Из него надо теперь вычесть:
Во-первых, то, что требуется для возмещения потреблённых средств производства.
Во-вторых, добавочную часть для расширения производства.
В-третьих, резервный или страховой фонд для страхования от несчастных случаев, стихийных бедствий и так далее.
"Эти вычеты из "неурезанного трудового дохода" - экономическая необходимость, и их размеры должны быть определены на основе наличных средств и сил, отчасти на основе теории вероятности, но они никоим образом не поддаются вычислению на основе справедливости.
"Неурезанный трудовой доход" незаметно превратился уже в "урезанный", хотя всё удерживаемое с производителя как частного лица прямо или косвенно идёт на пользу ему же как члену общества."
А если отнять и поделить, заводы встанут и сеять будет нечего. Врачи, учителя, художники, писатели. Им с чего питаться? Хоть и еврей, а не дурнее немцев.
***
По сведениям из надёжного источника, больше всех кричал техник путей некий Рыбаков Никита. Призывал устроить демонстрацию и митинг на центральной площади. Пришедший с ним молодой человек (как стало известно позднее, член партии большевиков) нигде не работающий Данила Бабкин, недоучившийся семинарист из поповичей, назвал демонстрацию с митингом глупой прогулкой с возможным мордобоем. И призвал взять буржуев за самое чувствительное их место, за мошон***, то есть кошелёк. Объявить стачку.
- А не затруднит, - перебил рассказчика Иван Ильич, - поподробнее описать вождей уездного пролетариата.
- Отчего же, личные их дела наизусть помню. Рыбаков Никита, двадцати восьми лет, крещёный татарин, окончил техническое училище в губернии, участвовал в студенческих волнениях пятого года. Сочувствует эсерам. Росту метр восемьдесят девять сантиметров, носит очки, правда читает и пишет без них. С год как женат.
Бабкин Данила, тридцати лет от роду, русский, росту один метр семьдесят шесть сантиметров. Осуждён за участие в боевой дружине, отбыл, запрещено проживание в столицах и университетских городах. Бывал за границей, в Лондоне, на втором съезде их партии. Пишет статьи, живёт с гонораров. В очках ни разу не замечен. Оба носят тужурки путейских инженеров.
- Значит, первым делом обоих завтра с утра в сыскное, поглядим на молодцев. Продолжайте, поручик.
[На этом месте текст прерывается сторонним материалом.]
/-- The tile demotion takes next, of those `ok` admits: lowest class, oldest AGE, first in the table. -/
def pickDemotion (s : State) (ok : Nat → Nat → Bool) : Option (Nat × Nat × Nat) :=
  let c := ((tiles s).filter (fun p => demoteOk s p.1 p.2.1 p.2.2 && ok p.1 p.2.1)).map (fun p =>
    (demoteClass s p.1 p.2.1 p.2.2, p.2.2.age, p.1, p.2.1))
  (c.foldl (fun (b : Option (Nat × Nat × Nat × Nat)) x => match b with
    | none => some x
    | some y => if x.1 < y.1 || (x.1 = y.1 && y.2.1 < x.2.1) then some x else some y) none).map (fun x => (x.1, x.2.2.1, x.2.2.2))

/-- R141, R188: one tile is demoted: its lines are invalidated, and a clean or zero frame freed at once; a dirty
tile is programmed first. It waits while the tracker cannot take its D lines. -/
def demoteTile (cls g t : Nat) (k : ProgKind) (forced : Bool) (s : State) : State :=
  let s1 := settleTile g t s
  if !settleReady s g t then s
  else if cls = 1 then (if (tile s1 g t).sdirty = 0 then freeFrame g t s1 else s1)
  else if cls = 2 then freeFrame g t (updTile g t (fun e => { e with sdirty := 0, cellar := false }) s1)
  else tryProg k g t forced s1

/-! ## Pins (R149, R182) -/

/-- Marks an entry's pin overflow: event 452 once. -/
def pinOverflow (id : Nat) (s : State) : State :=
  match s.tier.md.queue.find? (fun q => q.id = id) with
  | some q =>
    if q.overflow then s
    else
      let mark (x : QEntry) : QEntry := { x with overflow := true }
      raise 452 (modMeta (fun m => { m with queue := mapIf (fun x => x.id = id) mark m.queue }) s)
  | none => s

/-- R182: one line of a staged tile is installed under class 31 with PIN; a D victim's write-back waits for the tracker
(R186). -/
def pinLine (id g a : Nat) (s0 : State) : State :=
  let s := makeRoom 128 g a 1 s0
  let k := setKey s g a
  let held := hitWay s g a
  match held with
  | some (w, _) =>
    if (wayMask s 31).getLsbD w then updLine g a (fun x => { x with pin := true }) s
    else
      (match victim s g a 31 with
        | some v => (match hitWay s g a with
          | some (w, x) => putWay k v { x with pin := true } (dropWay k w (evict k v s))
          | none => s)
        | none => pinOverflow id s)
  | none =>
    match fillData s g a with
    | none => s
    | some d =>
      let st : LineState := if (landOf s g a).isSome then .landed else .clean
      let s0 := dropWf g a s
      if (victim s0 g a 31).isSome && trkReady s0 g a 31 0 then install g a 31 st true false d fullMask s0
      else pinOverflow id (if canAlloc s0 g a (classOf s0 g) && trkReady s0 g a (classOf s0 g) 0 then install g a (classOf s0 g) st false false d fullMask s0 else s)

/-- R148, R182, R194: TARGET 1 pins the lines of a staged tile, where Canopy is on and class 31 has ways. -/
def pinTile (id g t : Nat) (s : State) : State :=
  if !s.can.enabled || s.can.disabling || wayMask s 31 = 0 then s
  else forEach (List.range 1024) (fun i u => pinLine id g (t * 1024 + i) u) s

/-- The entry that stages a tile: the one of earliest deadline that names it (R148). -/
def stagingEntry (s : State) (g t : Nat) : Option QEntry :=
  (s.tier.md.queue.filter (fun q => names q g t)).foldl (fun (b : Option QEntry) q => match b with
    | none => some q
    | some x => if q.e.deadline < x.e.deadline then some q else some x) none

/-! ## The end of a promotion -/

/-- R132, R137: the sector of a promotion comes from its Cellar record. -/
def fromCellar (s : State) (g t sec : Nat) : Bool :=
  (tile s g t).cellar && (tile s g t).sdirty.getLsbD sec

/-- R137, R240: what a promotion needs of a sector from NAND has been read. -/
def sectorCame (s : State) (p : Promo) (sec : Nat) : Bool :=
  if fromCellar s p.grove p.tile sec || (tile s p.grove p.tile).t2.isSome then p.read.getLsbD sec else true

/-- R137, R155: every line is written into the frame; a poisoned one as a marker. -/
def fillFrame (g t f : Nat) (s : State) : State :=
  forEach (List.range 1024) (fun i u =>
    match lineContent s g (t * 1024 + i) with
    | some d => putT1 f i d u
    | none => markT1 f i u) s

/-- R150: an entry whose last tile became resident after its deadline: 572, and the overrun for the recorder. -/
def noteResident (g t : Nat) (s : State) : State :=
  forEach (s.tier.md.queue.filter (fun q => names q g t)) (fun q u =>
    if q.missed || now u ≤ q.e.deadline || !entryResident u q then u
    else
      let mark (x : QEntry) : QEntry := { x with missed := true }
      raise 572 (recSample 10 (now u - q.e.deadline)
        (modMeta (fun m => { m with queue := mapIf (fun x => x.id = q.id) mark m.queue }) u))) s

/-- Serves the waiters of a promotion that `here` admits; their lines are installed where they may be. -/
def serveWaiters (g t : Nat) (here : Nat → Bool) (s : State) : State :=
  match promoOf s g t with
  | none => s
  | some p =>
    let mine := p.waiters.filter (fun w => here w.1)
    let s1 := updPromo g t (fun x => { x with waiters := x.waiters.filter (fun w => !here w.1) }) s
    forEach mine (fun w u =>
      let v := passLine g w.1 u
      let d := match hitWay v g w.1 with
        | some (_, y) => if y.fill then fillData v g w.1 else some y.data
        | none => fillData v g w.1
      deliver g w.1 d false w.2 v) s1

/-- The promotion ends: the frame is the tile's, its waiters are served (R137, R138, R148). -/
def endPromo (g t : Nat) (s : State) : State :=
  match promoOf s g t with
  | none => s
  | some p =>
    let pin := p.pin && !(tile s g t).pinned
    let s1 := fillFrame g t p.frame (wakeFrame p.frame s)
    let s2 := setTile g t { tile s1 g t with frame := some p.frame, age := 0, pinned := (tile s1 g t).pinned || p.pin } s1
    let s3 := if pin then { s2 with tier := { s2.tier with pinCount := s2.tier.pinCount + 1 } } else s2
    let s4 := useGrove g t 1024 (useSlot (groveSlot s g) (16 - (bitsSet p.arrived).length)
      (moved 3 288 g (t * 1024) 1024 (chargeLines (regFor s 1) 1024 s3)))
    let s5 := serveWaiters g t (fun _ => true) s4
    let s6 := { s5 with tier := { s5.tier with promos := s5.tier.promos.filter (fun x => !(x.grove = g && x.tile = t)) } }
    let s7 := serveLates g t s6
    let s8 := match stagingEntry s7 g t with
      | some q => if (p.kind = 1 || p.pin) && q.target then pinTile q.id g t s7 else s7
      | none => s7
    let s9 := if p.kind = 1 then copFree 3 288 s8 else s8
    runQueue (noteResident g t s9)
- Собрание решило бастовать. Выбрали пятерых в стачечный комитет, позвали туда же Бабкина, скинулись кто сколько мог для осиротевших, составили список требований к начальству на станции и к хозяину артели. Большевик пообещал напечатать его в "Уездной Правде". В чистый четверг город, засыпанный этими гнусными листками, гудел , как весенняя пасека. Стачку поддержали: сапожники, швейная фабрика, гужзавод, фабрика лаков и красок, ломовые извозчики и так далее. Не поддержали разве что местные этуали да актёры (ну да чего с них взять). Сведения покатились в губернию, оттуда в Гатчину. И вот, именным Его Величества Указом, недавно назначенный за арест боевой группы эсеров генерал Пётр Александрович Хрыпов, направлен был сюда с неограниченными полномочиями. Мне было поручено разобраться в причине разрушения моста. Оказалось, что вместо дубовых быков, для разрезания вешнего льда, были построены обычные просмолённые еловые опоры. Экономия, составившая пятьсот семьдесят три тысячи рублей, поделена была между хозяином артели Андреем Яковлевичем Кричевским и начальником Т-ской железнодорожной станции Поликарпом Сереньким, о чём генералу было немедленно доложено.
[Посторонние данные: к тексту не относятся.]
-- ==== Sys2Proof/Machine/Dram.lean ====
section
/-!
DEFINITION. The commands of the DDR5 channels: calibration (R208), refresh (R214 to R216), self-refresh (R217),
CA parity (R221), the UE log (R222), patrol scrub (R224, R225) and evacuation (R226 to R228).
-/

namespace Sys2Proof.Machine

open Sys2Proof

/-- The part has the channel (R10). -/
def hasCh (s : State) (n : Nat) : Bool := decide (n < nSlices s)

/-- The channel's clocks run and it takes commands (R208, R217). -/
def chOnline (s : State) (n : Nat) : Bool := (chOf s n).state == .online || (chOf s n).state == .evacuating

/-- ZQ_CALIBRATION (R208). -/
def execZqCalibration (ch : Nat) (s : State) : Host.Outcome State Fault Refusal :=
  onUnit (hasCh s ch) s (if (chOf s ch).state = .online then updCh ch (fun c => { c with zqRuns := c.zqRuns + 1 }) s else s)

/-- DQS_DRIFT_COMPENSATION (R208). -/
def execDqsDriftCompensation (ch : Nat) (s : State) : Host.Outcome State Fault Refusal :=
  onUnit (hasCh s ch) s (if (chOf s ch).state = .online then updCh ch (fun c => { c with dqsRuns := c.dqsRuns + 1 }) s else s)

/-! ## Refresh -/

/-- A refresh of a whole rank closes its rows. -/
def closeRows (ch rank : Nat) (s : State) : State :=
  forEach [0, 1] (fun b => updSub (ch * 2 + b) (fun x => { x with rows := SMap.filterKeys x.rows (fun k => decide (k / 32 ≠ rank)) })) s

/-- REFRESH_DUE (R214 to R216): issued with what was postponed, postponed during a real-time burst, or forced
with 4 postponed; SAME-BANK postpones nothing. A burst over its declaration raises +6 once. -/
def execRefreshDue (ch rank : Nat) (s : State) : Host.Outcome State Fault Refusal :=
  onUnit (hasCh s ch) s (
    if !chOnline s ch || decide ((chOf s ch).lranks ≤ rank) then s
    else
      let x := rankOf s ch rank
      let late := burstOver s x && !x.overSaid
      let s1 := onlyIf late (dramEvent ch 6) (updRank ch rank (fun y => { y with overSaid := y.overSaid || late }) s)
      if fld s .dramNodeCfg 1 0 = 2 then updRank ch rank (fun y => { y with issued := y.issued + 1 }) s1
      else if x.since.isNone then
        closeRows ch rank (updRank ch rank (fun y => { y with issued := y.issued + y.postponed + 1, postponed := 0 }) s1)
      else if x.postponed < 4 then localPass (scrubSrc s1) (updRank ch rank (fun y => { y with postponed := y.postponed + 1 }) s1)
      else
        closeRows ch rank (dramEvent ch 6 (bumpRc .dramRtSplits ch 31 0 1
          (updRank ch rank (fun y => { y with issued := y.issued + 1 }) s1))))

/-- MR4_POLL (R214): the ranks with a device above 85 °C. -/
def execMr4Poll (ch : Nat) (hotRanks : List Nat) (s : State) : Host.Outcome State Fault Refusal :=
  onUnit (hasCh s ch) s (
    if !chOnline s ch then s
    else forEach (List.range (chOf s ch).lranks) (fun r t => updRank ch r (fun y => { y with hot := hotRanks.contains r }) t) s)

/-- A device of the channel reports above 85 °C (R231, HOT). -/
def chHot (s : State) (ch : Nat) : Bool := (chOf s ch).ranks.any (fun p => p.2.hot)

/-! ## Patrol -/

/-- The channel belongs to its set (R209). -/
def inItsSet (s : State) (n : Nat) : Bool :=
  let x := setOf s (chOf s n).set
  x.valid && decide (x.first ≤ n) && decide (n < x.first + 2 ^ x.log2)

/-- Lines of a channel: its share of its set's frames, or its capacity where it has no set. -/
def chLines (s : State) (n : Nat) : Nat :=
  let x := setOf s (chOf s n).set
  if inItsSet s n then x.frames * 1024 / 2 ^ x.log2 else (chOf s n).capGib * 2 ^ 24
Должен сообщить читателю, что во время сего повествования собеседники покинули дом чиновника по особым поручениям и прогуливались по городскому бульвару, прозрачному, из-за голых от весеннего времени кустов черёмухи и сирени, лишь сбрызнутых нежной акварелью набухающих почек. С веранды доносилась музыка, исполняемая полковым духовым оркестром. А заканчивали они своё vis-а-vis уже в помещении уездной судебной палаты.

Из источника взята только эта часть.